The startling move — a cut of 27 basis points — appeared to mark a critical policy turning-point for Beijing as it shifts its emphasis to reflect the risks of a global slowdown and trouble for its exports.
Some observers said that the move, which takes the one-year lending rate from 7.47 per cent to 7.20 per cent, may be linked to growing fears in Beijing that the country is on the brink of a severe correction in the Chinese property market.
Analysts at Standard Chartered questioned whether the Chinese authorities had been pushed into the surprise rate cut because they had seen worse data than the rest of the market.

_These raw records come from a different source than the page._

-- ==== Sys2Proof/Machine/Stores.lean ====
section
/-! DEFINITION. Mirror stores (R258, R259, R262, R265) and what a packet's answer, or its loss, means to what waits for
it (R193, R235, R261, R263, R265, R293, R301, R304, R315). -/

namespace Sys2Proof.Machine

/-! ## The store record (R259) -/

/-- A store record. -/
structure StoreRecord where
  step : W64
  seed : W64
  node : W32
  ctx : Nat
  gen : W16
  slot : Bool
  valid : Bool
  epoch : W32
  slotBytes : W64
  regions : Nat
  deriving DecidableEq, Repr

/-- A store record read from its 64 bytes. -/
def StoreRecord.parse (bs : List Byte) : StoreRecord :=
  let w := getLE bs 20 8
  { step := BitVec.ofNat 64 (getLE bs 0 8), seed := BitVec.ofNat 64 (getLE bs 8 8)
    node := BitVec.ofNat 32 (getLE bs 16 4), ctx := field w 17 0, gen := BitVec.ofNat 16 (field w 47 32)
    slot := bit w 48, valid := bit w 49, epoch := BitVec.ofNat 32 (getLE bs 28 4)
    slotBytes := BitVec.ofNat 64 (getLE bs 32 8), regions := getLE bs 40 1 }

/-- The 64 bytes of a store record. -/
def StoreRecord.bytes (r : StoreRecord) : List Byte :=
  leBytes 8 r.step.toNat ++ leBytes 8 r.seed.toNat ++ leBytes 4 r.node.toNat
  ++ leBytes 8 (r.ctx + r.gen.toNat * 2 ^ 32 + b2n r.slot * 2 ^ 48 + b2n r.valid * 2 ^ 49)
  ++ leBytes 4 r.epoch.toNat ++ leBytes 8 r.slotBytes.toNat ++ leBytes 1 r.regions ++ leBytes 23 0

/-- The store record in a context's memory; true first where its read was uncorrectable. -/
def State.storeRecord (s : State) (c : Nat) (lines : LineEcc) : Bool × StoreRecord × State :=
  let r := s.memGet c lines 0 64
  (r.1, StoreRecord.parse r.2.1, r.2.2)

/-- The state with the store of a context changed. -/
def State.modStore (s : State) (c : Nat) (f : Store → Store) : State :=
  s.modCtx c (fun x => { x with store := x.store.map f })

/-- Bytes of a write that fall into a range. -/
def overlap (va n lo hi : Nat) : Nat := min (va + n) hi - max va lo

/-- Bytes applied to the slot of the last OPEN are counted (R262). -/
def Store.count (x : Store) (va n : Nat) : Store :=
  match x.opened with
  | none => x
  | some (_, slot, _) =>
    let lo := storeHeader + slotNo slot * x.slotBytes
    { x with applied := x.applied + overlap va n lo (lo + x.slotBytes) }

/-! ## COUPLE_RESTORE (R265) -/

/-- A restore ends with an error. -/
def State.restoreFail (s : State) (c : Nat) : State :=
  match (s.ctx c).store.bind (fun x => x.restoring) with
  | none => s
  | some x => (s.modStore c (fun y => { y with restoring := none })).reply x.req stDevice 0 []

/-- A write of a restore was answered: another result than APPLIED ends it; the last APPLIED completes it with the
STEP_COMMITTED and SR_SEED of the record as the restore read it. -/
def State.restoreAnswered (s : State) (c tag : Nat) (applied : Bool) : State :=
  match (s.ctx c).store.bind (fun x => x.restoring) with
  | none => s
  | some x =>
    if tag ∉ x.tags then s
    else if ¬ applied then s.restoreFail c
    else
      let tags := dropFrom tag x.tags
      if tags = [] then
        (s.modStore c (fun y => { y with restoring := none })).ok x.req (leBytes 8 x.step.toNat ++ leBytes 8 x.seed.toNat)
      else s.modStore c (fun y => { y with restoring := some { x with tags := tags } })

/-! ## Answers and losses (R193, R235, R293) -/

/-- A wagon's packet was answered: with another result than APPLIED, or none, it takes its peer-lost status. -/
def State.wagonAnswered (s : State) (ring : Nat) (index : W32) (tag : Nat) (applied : Bool) : State :=
  match s.flight ring index with
  | none => s
  | some f =>
    if tag ∉ f.tags then s
    else
      let t := s.modFlight ring index (fun x => { x with tags := dropFrom tag x.tags })
      let op := wOpcode f.bits
      if opMover op then (if applied then t else t.cause f wsPeerUnreachable).tryMove ring index
      else if opColl op then (if applied then t else t.cause f wsCollLost).collTry ring index
      else t.decide ring index (if applied then wsOk else wsPeerLost) 0

/-- A packet of a mirror was lost: the mirror fails (R263). -/
def State.mirrorLost (s : State) (c tag : Nat) : State :=
  match (s.ctx c).mirror with
  | none => s
  | some m => if tag ∈ m.tags then s.mirrorFail c else s

/-- The answer to a packet reaches what waits for it: a result of R291, or none where the packet is given up. -/
def State.answered (s : State) (o : OutPacket) (result : Option Nat) (lines : LineEcc) : State :=
  let tag := o.packet.tag.toNat
  let applied : Bool := result = some rsApplied
  match o.waiter, result with
  | .wagon ring index, _ => s.wagonAnswered ring index tag applied
  | .restore c, _ => s.restoreAnswered c tag applied
  | .mirrorOpen c, some r => s.openAnswered c lines tag r
  | .mirrorPage c, some r => s.pageAnswered c tag r
  | .mirrorOpen c, none => s.mirrorLost c tag
  | .mirrorPage c, none => s.mirrorLost c tag
  | .mirrorClose c, none => s.mirrorLost c tag
  | .mirrorClose _, some _ => s
  | .nobody, _ => s

/-- The packets that have been formed and not settled: sent or queued on a port, waiting for a port with a credit, and
waiting to be resent. -/
def Rails.unsettled (r : Rails) : List OutPacket := r.out ++ r.waiting ++ r.resend.flatMap (fun x => x.2)

/-- Packets whose destination satisfies a test are given up (R288, R301, R304). -/
def State.giveUp (s : State) (p : W32 → Bool) : State :=
  let hit := fun (o : OutPacket) => p o.packet.dst
  let lost := s.rails.unsettled.filter hit
  let t := { s with
    rails.out := s.rails.out.filter (fun o => !hit o)
    rails.waiting := s.rails.waiting.filter (fun o => !hit o)
    rails.resend := s.rails.resend.map (fun x => (x.1, x.2.filter (fun o => !hit o))) }
  lost.foldl (fun t o => t.answered o none cleanLines) t

/-- A running collective wagon has a tree neighbour at a node that satisfies a test. -/
def State.collTouches (s : State) (f : Flight) (p : W32 → Bool) : Bool :=
  (groupNeighbours (s.trees f)).any (fun i => ((s.ctx f.ctx).peer i).any (fun x => p x.node))

/-- Running collective wagons with such a neighbour complete COLL_PEER_LOST (R315). -/
def State.collLost (s : State) (p : W32 → Bool) : State :=
  (s.marsh.flights.filter (fun f => opColl (wOpcode f.bits) ∧ f.stage = .waiting ∧ s.collTouches f p)).foldl (fun t f =>
    (t.cause f wsCollLost).collTry f.ring f.index) s

/-- Mirrors whose buddy is at such a node fail (R263). -/
def State.mirrorsLost (s : State) (p : W32 → Bool) : State :=
  (s.ctxs.filter (fun (_, c) => c.mirror.isSome ∧ c.buddyPeer.any (fun x => p x.node))).foldl
    (fun t (id, _) => t.mirrorFail id) s

/-- Nodes that satisfy a test are lost to everything that waits on them. -/
def State.loseNodes (s : State) (p : W32 → Bool) : State := ((s.giveUp p).collLost p).mirrorsLost p

end Sys2Proof.Machine
end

Although price inflation remains, for many Chinese, painfully high at more than 4 per cent, the rate cut suggests that Beijing is squarely addressing the risk of impending economic slowdown rather than the threat of rising consumer prices.
Traders in Hong Kong said that, despite the Lehman Brothers-related turmoil savaging market sentiment around the world, the Chinese central bank’s rate cut might entice bolder domestic Chinese investors to dip back into their market as buyers.
The abrupt cut in the benchmark bank lending rate was a surprise to China’s financial industry and to the markets, both of which had expected the move to come some time next year. It was accompanied by an equally unforeseen one percentage point cut in the reserve requirement for all but the five largest banks.
The cut in reserve requirements reversed dramatically an unbroken run of 18 rises over the past two years aimed at dousing the overheating lending market and absorbing some of the deluge of cash rushing into China’s banking system.
Despite the cut in reserve requirements, benchmark savings rates on one-year deposits were held steady at 4.14 per cent in a decision that banking analysts said could pile considerable pressure on lending margins at most of the country’s banks.
The double gambit amounted to the Chinese Government’s first post-Olympic acknowledgement that the era of turbo-charged growth may be giving way to less frenzied times.
The central bank’s statement avoided mention of the mounting misery on Wall Street and instead explained its move as a measure to “maintain the stable, fast and continuous development of the national economy”.
Economists are divided over just how far and fast China really is slowing down. Bears believe that official estimates of GDP already overstate the pace of growth, while optimists think that a combination of domestic consumption and investment will significantly blunt the worst of the slowdown.
Economists have a mixed bag of data to work from and parts of it are notoriously manipulated. The property market, on the other hand, is sending out increasingly unambiguous signals and price declines could, say real estate analysts at JPMorgan, spread from Beijing to Shanghai and other leading cities.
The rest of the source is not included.